In January 2014, Canal+ acquired the Israeli series. A DVD release followed. Due to the series success in Europe, a second season was produced and acquired by Canal+, who broadcast it in March & April 2016.

The series' first season was released on Netflix in multiple regions in September 2016 with the second season following in June 2017.

In February 2017, the second season was released in the UK as an exclusive download on BBC Store.

In the UK, Arrow films released the first series on DVD in March 2015 and the second series in May 2017.

In 2017, season 1 and 2 were shown together under the title of Die Geiseln on German channel RTL Crime.

==Soundtrack==
The soundtrack by Roy Nassee (of electronic music group Pick Right) and Alon Cohen was met with praise. The Arts Desk website described it as containing "threatening electro-metallic throb sounds which rarely let up". The Movie Waffler said that the score "builds such incredible amounts of tension to run nicely with the developing plot. Just from the first episode the tension is piled on and the music does that a lot throughout. It seems to trickle away like a bad nightmare down the back of your neck, lifting the hairs up as the action is presented on screen. In general the music is great and it’s the quick successive beats that get the heart racing". EQ view noted that the action was underpinned by a "terrific score by Alon Cohen and Roy Nassee that features minimalist electronics and sinister percussion that ebbs and flows through high tension scenes with a persistent menacing drone".

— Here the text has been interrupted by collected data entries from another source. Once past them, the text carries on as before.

/-! ### setLane -/

@[simp] theorem setLane_pending (n : Nat) (l : LineLane) : (s.setLane n l).pending = s.pending := rfl
@[simp] theorem setLane_regs (n : Nat) (l : LineLane) : (s.setLane n l).regs = s.regs := rfl
@[simp] theorem setLane_shadows (n : Nat) (l : LineLane) : (s.setLane n l).shadows = s.shadows := rfl
@[simp] theorem setLane_used (n : Nat) (l : LineLane) : (s.setLane n l).used = s.used := rfl
@[simp] theorem setLane_latched (n : Nat) (l : LineLane) : (s.setLane n l).latched = s.latched := rfl
@[simp] theorem setLane_pairBad (n : Nat) (l : LineLane) : (s.setLane n l).pairBad = s.pairBad := rfl
@[simp] theorem setLane_ints (n : Nat) (l : LineLane) : (s.setLane n l).ints = s.ints := rfl
@[simp] theorem setLane_intEn (n : Nat) (l : LineLane) : (s.setLane n l).intEn = s.intEn := rfl
@[simp] theorem setLane_parBad (n : Nat) (l : LineLane) : (s.setLane n l).parBad = s.parBad := rfl
@[simp] theorem setLane_parSeen (n : Nat) (l : LineLane) : (s.setLane n l).parSeen = s.parSeen := rfl
@[simp] theorem setLane_intnCopy (n : Nat) (l : LineLane) : (s.setLane n l).intnCopy = s.intnCopy := rfl
@[simp] theorem setLane_hold (n : Nat) (l : LineLane) : (s.setLane n l).hold = s.hold := rfl
@[simp] theorem setLane_i2c (n : Nat) (l : LineLane) : (s.setLane n l).i2c = s.i2c := rfl
@[simp] theorem setLane_msix (n : Nat) (l : LineLane) : (s.setLane n l).msix = s.msix := rfl
@[simp] theorem setLane_pba (n : Nat) (l : LineLane) : (s.setLane n l).pba = s.pba := rfl
@[simp] theorem setLane_msixEn (n : Nat) (l : LineLane) : (s.setLane n l).msixEn = s.msixEn := rfl
@[simp] theorem setLane_busMaster (n : Nat) (l : LineLane) : (s.setLane n l).busMaster = s.busMaster := rfl
@[simp] theorem setLane_d3hot (n : Nat) (l : LineLane) : (s.setLane n l).d3hot = s.d3hot := rfl
@[simp] theorem setLane_inReset (n : Nat) (l : LineLane) : (s.setLane n l).inReset = s.inReset := rfl
@[simp] theorem setLane_held (n : Nat) (l : LineLane) : (s.setLane n l).held = s.held := rfl
@[simp] theorem setLane_perst (n : Nat) (l : LineLane) : (s.setLane n l).perst = s.perst := rfl
@[simp] theorem setLane_domOn (n : Nat) (l : LineLane) : (s.setLane n l).domOn = s.domOn := rfl
@[simp] theorem setLane_domBusy (n : Nat) (l : LineLane) : (s.setLane n l).domBusy = s.domBusy := rfl
@[simp] theorem setLane_fuseFloorHk (n : Nat) (l : LineLane) : (s.setLane n l).fuseFloorHk = s.fuseFloorHk := rfl
@[simp] theorem setLane_fuseSub (n : Nat) (l : LineLane) : (s.setLane n l).fuseSub = s.fuseSub := rfl
@[simp] theorem setLane_fuseSeg (n : Nat) (l : LineLane) : (s.setLane n l).fuseSeg = s.fuseSeg := rfl
@[simp] theorem setLane_refAt (n : Nat) (l : LineLane) : (s.setLane n l).refAt = s.refAt := rfl
@[simp] theorem setLane_refBack (n : Nat) (l : LineLane) : (s.setLane n l).refBack = s.refBack := rfl
@[simp] theorem setLane_bar4Gib (n : Nat) (l : LineLane) : (s.setLane n l).bar4Gib = s.bar4Gib := rfl
@[simp] theorem setLane_clrPin (n : Nat) (l : LineLane) : (s.setLane n l).clrPin = s.clrPin := rfl
@[simp] theorem setLane_dpTicks (n : Nat) (l : LineLane) : (s.setLane n l).dpTicks = s.dpTicks := rfl
@[simp] theorem setLane_tb (n : Nat) (l : LineLane) : (s.setLane n l).tb = s.tb := rfl
@[simp] theorem setLane_host (n : Nat) (l : LineLane) : (s.setLane n l).host = s.host := rfl
@[simp] theorem setLane_engines (n : Nat) (l : LineLane) : (s.setLane n l).engines = s.engines := rfl
@[simp] theorem setLane_prims (n : Nat) (l : LineLane) : (s.setLane n l).prims = s.prims := rfl
@[simp] theorem setLane_sram (n : Nat) (l : LineLane) : (s.setLane n l).sram = s.sram := rfl
@[simp] theorem setLane_portTsu (n : Nat) (l : LineLane) : (s.setLane n l).portTsu = s.portTsu := rfl
@[simp] theorem setLane_laneTsu (n : Nat) (l : LineLane) : (s.setLane n l).laneTsu = s.laneTsu := rfl
@[simp] theorem setLane_tpi (n : Nat) (l : LineLane) : (s.setLane n l).tpi = s.tpi := rfl
@[simp] theorem setLane_tbStep (n : Nat) (l : LineLane) : (s.setLane n l).tbStep = s.tbStep := rfl
@[simp] theorem setLane_tpoIssued (n : Nat) (l : LineLane) : (s.setLane n l).tpoIssued = s.tpoIssued := rfl
@[simp] theorem setLane_sched (n : Nat) (l : LineLane) : (s.setLane n l).sched = s.sched := rfl
@[simp] theorem setLane_fog (n : Nat) (l : LineLane) : (s.setLane n l).fog = s.fog := rfl
@[simp] theorem setLane_twin (n : Nat) (l : LineLane) : (s.setLane n l).twin = s.twin := rfl
@[simp] theorem setLane_hk (n : Nat) (l : LineLane) : (s.setLane n l).hk = s.hk := rfl
@[simp] theorem setLane_hdac (n : Nat) (l : LineLane) : (s.setLane n l).hdac = s.hdac := rfl
@[simp] theorem setLane_fcoef (n : Nat) (l : LineLane) : (s.setLane n l).fcoef = s.fcoef := rfl
@[simp] theorem setLane_ddr (n : Nat) (l : LineLane) : (s.setLane n l).ddr = s.ddr := rfl
@[simp] theorem setLane_therm (n : Nat) (l : LineLane) : (s.setLane n l).therm = s.therm := rfl
@[simp] theorem setLane_pwr (n : Nat) (l : LineLane) : (s.setLane n l).pwr = s.pwr := rfl
@[simp] theorem setLane_dma (n : Nat) (l : LineLane) : (s.setLane n l).dma = s.dma := rfl
@[simp] theorem setLane_tap (n : Nat) (l : LineLane) : (s.setLane n l).tap = s.tap := rfl
@[simp] theorem setLane_log (n : Nat) (l : LineLane) : (s.setLane n l).log = s.log := rfl
@[simp] theorem setLane_fuse (n : Nat) (l : LineLane) : (s.setLane n l).fuse = s.fuse := rfl
@[simp] theorem setLane_flash (n : Nat) (l : LineLane) : (s.setLane n l).flash = s.flash := rfl
@[simp] theorem setLane_dbg (n : Nat) (l : LineLane) : (s.setLane n l).dbg = s.dbg := rfl
@[simp] theorem setLane_cfgv (n : Nat) (l : LineLane) : (s.setLane n l).cfgv = s.cfgv := rfl
@[simp] theorem setLane_bist (n : Nat) (l : LineLane) : (s.setLane n l).bist = s.bist := rfl
@[simp] theorem setLane_sweepAt (n : Nat) (l : LineLane) : (s.setLane n l).sweepAt = s.sweepAt := rfl
@[simp] theorem setLane_sweepLap (n : Nat) (l : LineLane) : (s.setLane n l).sweepLap = s.sweepLap := rfl
@[simp] theorem setLane_portMon (n : Nat) (l : LineLane) : (s.setLane n l).portMon = s.portMon := rfl
@[simp] theorem setLane_free (n : Nat) (l : LineLane) : (s.setLane n l).free = s.free := rfl
@[simp] theorem setLane_out (n : Nat) (l : LineLane) : (s.setLane n l).out = s.out := rfl
@[simp] theorem setLane_intStat (n : Nat) (l : LineLane) (b2 : Nat) : (s.setLane n l).intStat b2 = s.intStat b2 := rfl
@[simp] theorem setLane_reg (n : Nat) (l : LineLane) (b2 off2 : Nat) : (s.setLane n l).reg b2 off2 = s.reg b2 off2 := rfl
@[simp] theorem setLane_f (n : Nat) (l : LineLane) (b2 : Nat) (fl : Fld) : (s.setLane n l).f b2 fl = s.f b2 fl := rfl
@[simp] theorem setLane_fb (n : Nat) (l : LineLane) (b2 : Nat) (fl : Fld) : (s.setLane n l).fb b2 fl = s.fb b2 fl := rfl
@[simp] theorem setLane_domReady (n : Nat) (l : LineLane) (d : Nat) : (s.setLane n l).domReady d = s.domReady d := rfl
@[simp] theorem setLane_reach (n : Nat) (l : LineLane) (b2 : Nat) : (s.setLane n l).reach b2 = s.reach b2 := rfl

/-! ### setHlane -/

@[simp] theorem setHlane_pending (m : Nat) (h : HostLane) : (s.setHlane m h).pending = s.pending := rfl
@[simp] theorem setHlane_regs (m : Nat) (h : HostLane) : (s.setHlane m h).regs = s.regs := rfl
@[simp] theorem setHlane_shadows (m : Nat) (h : HostLane) : (s.setHlane m h).shadows = s.shadows := rfl
@[simp] theorem setHlane_used (m : Nat) (h : HostLane) : (s.setHlane m h).used = s.used := rfl
@[simp] theorem setHlane_latched (m : Nat) (h : HostLane) : (s.setHlane m h).latched = s.latched := rfl
@[simp] theorem setHlane_pairBad (m : Nat) (h : HostLane) : (s.setHlane m h).pairBad = s.pairBad := rfl
@[simp] theorem setHlane_ints (m : Nat) (h : HostLane) : (s.setHlane m h).ints = s.ints := rfl
@[simp] theorem setHlane_intEn (m : Nat) (h : HostLane) : (s.setHlane m h).intEn = s.intEn := rfl
@[simp] theorem setHlane_parBad (m : Nat) (h : HostLane) : (s.setHlane m h).parBad = s.parBad := rfl
@[simp] theorem setHlane_parSeen (m : Nat) (h : HostLane) : (s.setHlane m h).parSeen = s.parSeen := rfl
@[simp] theorem setHlane_intnCopy (m : Nat) (h : HostLane) : (s.setHlane m h).intnCopy = s.intnCopy := rfl
@[simp] theorem setHlane_hold (m : Nat) (h : HostLane) : (s.setHlane m h).hold = s.hold := rfl
@[simp] theorem setHlane_i2c (m : Nat) (h : HostLane) : (s.setHlane m h).i2c = s.i2c := rfl
@[simp] theorem setHlane_msix (m : Nat) (h : HostLane) : (s.setHlane m h).msix = s.msix := rfl
@[simp] theorem setHlane_pba (m : Nat) (h : HostLane) : (s.setHlane m h).pba = s.pba := rfl
@[simp] theorem setHlane_msixEn (m : Nat) (h : HostLane) : (s.setHlane m h).msixEn = s.msixEn := rfl
@[simp] theorem setHlane_busMaster (m : Nat) (h : HostLane) : (s.setHlane m h).busMaster = s.busMaster := rfl
@[simp] theorem setHlane_d3hot (m : Nat) (h : HostLane) : (s.setHlane m h).d3hot = s.d3hot := rfl
@[simp] theorem setHlane_inReset (m : Nat) (h : HostLane) : (s.setHlane m h).inReset = s.inReset := rfl
@[simp] theorem setHlane_held (m : Nat) (h : HostLane) : (s.setHlane m h).held = s.held := rfl
@[simp] theorem setHlane_perst (m : Nat) (h : HostLane) : (s.setHlane m h).perst = s.perst := rfl
@[simp] theorem setHlane_domOn (m : Nat) (h : HostLane) : (s.setHlane m h).domOn = s.domOn := rfl
@[simp] theorem setHlane_domBusy (m : Nat) (h : HostLane) : (s.setHlane m h).domBusy = s.domBusy := rfl
@[simp] theorem setHlane_fuseFloorHk (m : Nat) (h : HostLane) : (s.setHlane m h).fuseFloorHk = s.fuseFloorHk := rfl
@[simp] theorem setHlane_fuseSub (m : Nat) (h : HostLane) : (s.setHlane m h).fuseSub = s.fuseSub := rfl
@[simp] theorem setHlane_fuseSeg (m : Nat) (h : HostLane) : (s.setHlane m h).fuseSeg = s.fuseSeg := rfl
@[simp] theorem setHlane_refAt (m : Nat) (h : HostLane) : (s.setHlane m h).refAt = s.refAt := rfl
@[simp] theorem setHlane_refBack (m : Nat) (h : HostLane) : (s.setHlane m h).refBack = s.refBack := rfl
@[simp] theorem setHlane_bar4Gib (m : Nat) (h : HostLane) : (s.setHlane m h).bar4Gib = s.bar4Gib := rfl
@[simp] theorem setHlane_clrPin (m : Nat) (h : HostLane) : (s.setHlane m h).clrPin = s.clrPin := rfl
@[simp] theorem setHlane_dpTicks (m : Nat) (h : HostLane) : (s.setHlane m h).dpTicks = s.dpTicks := rfl
@[simp] theorem setHlane_tb (m : Nat) (h : HostLane) : (s.setHlane m h).tb = s.tb := rfl
@[simp] theorem setHlane_line (m : Nat) (h : HostLane) : (s.setHlane m h).line = s.line := rfl
@[simp] theorem setHlane_engines (m : Nat) (h : HostLane) : (s.setHlane m h).engines = s.engines := rfl
@[simp] theorem setHlane_prims (m : Nat) (h : HostLane) : (s.setHlane m h).prims = s.prims := rfl
@[simp] theorem setHlane_sram (m : Nat) (h : HostLane) : (s.setHlane m h).sram = s.sram := rfl
@[simp] theorem setHlane_portTsu (m : Nat) (h : HostLane) : (s.setHlane m h).portTsu = s.portTsu := rfl
@[simp] theorem setHlane_laneTsu (m : Nat) (h : HostLane) : (s.setHlane m h).laneTsu = s.laneTsu := rfl
@[simp] theorem setHlane_tpi (m : Nat) (h : HostLane) : (s.setHlane m h).tpi = s.tpi := rfl
@[simp] theorem setHlane_tbStep (m : Nat) (h : HostLane) : (s.setHlane m h).tbStep = s.tbStep := rfl
@[simp] theorem setHlane_tpoIssued (m : Nat) (h : HostLane) : (s.setHlane m h).tpoIssued = s.tpoIssued := rfl
@[simp] theorem setHlane_sched (m : Nat) (h : HostLane) : (s.setHlane m h).sched = s.sched := rfl
@[simp] theorem setHlane_fog (m : Nat) (h : HostLane) : (s.setHlane m h).fog = s.fog := rfl
@[simp] theorem setHlane_twin (m : Nat) (h : HostLane) : (s.setHlane m h).twin = s.twin := rfl
@[simp] theorem setHlane_hk (m : Nat) (h : HostLane) : (s.setHlane m h).hk = s.hk := rfl
@[simp] theorem setHlane_hdac (m : Nat) (h : HostLane) : (s.setHlane m h).hdac = s.hdac := rfl
@[simp] theorem setHlane_fcoef (m : Nat) (h : HostLane) : (s.setHlane m h).fcoef = s.fcoef := rfl
@[simp] theorem setHlane_ddr (m : Nat) (h : HostLane) : (s.setHlane m h).ddr = s.ddr := rfl
@[simp] theorem setHlane_therm (m : Nat) (h : HostLane) : (s.setHlane m h).therm = s.therm := rfl
@[simp] theorem setHlane_pwr (m : Nat) (h : HostLane) : (s.setHlane m h).pwr = s.pwr := rfl
@[simp] theorem setHlane_dma (m : Nat) (h : HostLane) : (s.setHlane m h).dma = s.dma := rfl
@[simp] theorem setHlane_tap (m : Nat) (h : HostLane) : (s.setHlane m h).tap = s.tap := rfl
@[simp] theorem setHlane_log (m : Nat) (h : HostLane) : (s.setHlane m h).log = s.log := rfl
@[simp] theorem setHlane_fuse (m : Nat) (h : HostLane) : (s.setHlane m h).fuse = s.fuse := rfl
@[simp] theorem setHlane_flash (m : Nat) (h : HostLane) : (s.setHlane m h).flash = s.flash := rfl
@[simp] theorem setHlane_dbg (m : Nat) (h : HostLane) : (s.setHlane m h).dbg = s.dbg := rfl
@[simp] theorem setHlane_cfgv (m : Nat) (h : HostLane) : (s.setHlane m h).cfgv = s.cfgv := rfl
@[simp] theorem setHlane_bist (m : Nat) (h : HostLane) : (s.setHlane m h).bist = s.bist := rfl
@[simp] theorem setHlane_sweepAt (m : Nat) (h : HostLane) : (s.setHlane m h).sweepAt = s.sweepAt := rfl
@[simp] theorem setHlane_sweepLap (m : Nat) (h : HostLane) : (s.setHlane m h).sweepLap = s.sweepLap := rfl
@[simp] theorem setHlane_portMon (m : Nat) (h : HostLane) : (s.setHlane m h).portMon = s.portMon := rfl
@[simp] theorem setHlane_free (m : Nat) (h : HostLane) : (s.setHlane m h).free = s.free := rfl
@[simp] theorem setHlane_out (m : Nat) (h : HostLane) : (s.setHlane m h).out = s.out := rfl
@[simp] theorem setHlane_intStat (m : Nat) (h : HostLane) (b2 : Nat) : (s.setHlane m h).intStat b2 = s.intStat b2 := rfl
@[simp] theorem setHlane_reg (m : Nat) (h : HostLane) (b2 off2 : Nat) : (s.setHlane m h).reg b2 off2 = s.reg b2 off2 := rfl
@[simp] theorem setHlane_f (m : Nat) (h : HostLane) (b2 : Nat) (fl : Fld) : (s.setHlane m h).f b2 fl = s.f b2 fl := rfl
@[simp] theorem setHlane_fb (m : Nat) (h : HostLane) (b2 : Nat) (fl : Fld) : (s.setHlane m h).fb b2 fl = s.fb b2 fl := rfl
@[simp] theorem setHlane_domReady (m : Nat) (h : HostLane) (d : Nat) : (s.setHlane m h).domReady d = s.domReady d := rfl
@[simp] theorem setHlane_reach (m : Nat) (h : HostLane) (b2 : Nat) : (s.setHlane m h).reach b2 = s.reach b2 := rfl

The soundtrack has not been officially released but selections from both seasons are available on the artists respective websites.

==Reception==
===Critical reception===
Maariv said "you don't even notice the time pass and you're sitting with a dry throat and eyes glued to the screen. You're already booking the next episode and setting a reminder". Haaretz, another Israeli newspaper, said it "sets a new standard for Israeli TV".

In France, the series was also well-received by critics, with the newspaper L'Express describing it as "refined" and with a "stellar cast".

===Awards===
- Monte-Carlo Television Festival:
  - Best International Drama Series
  - Best Actress, Ayelet Zurer

==Remakes==
Before any Israeli broadcaster had been secured, the rights were sold to the American network CBS, which adapted it for the US market as Hostages. Toni Collette, Tate Donovan and Dylan McDermott were cast in the leading roles. The US version premiered on 23 September 2013, a month before the Israeli premiere. It was cancelled after its first season on CBS due to poor ratings.

Sameer Nair of Applause Entertainment bought the rights for an Indian adaptation in April 2018, followed by the principal shooting which started in May 2018 and completed in March 2019. Marked as Sudhir Mishra's digital debut, the series was eventually premiered on Disney+ Hotstar on 31 May 2019.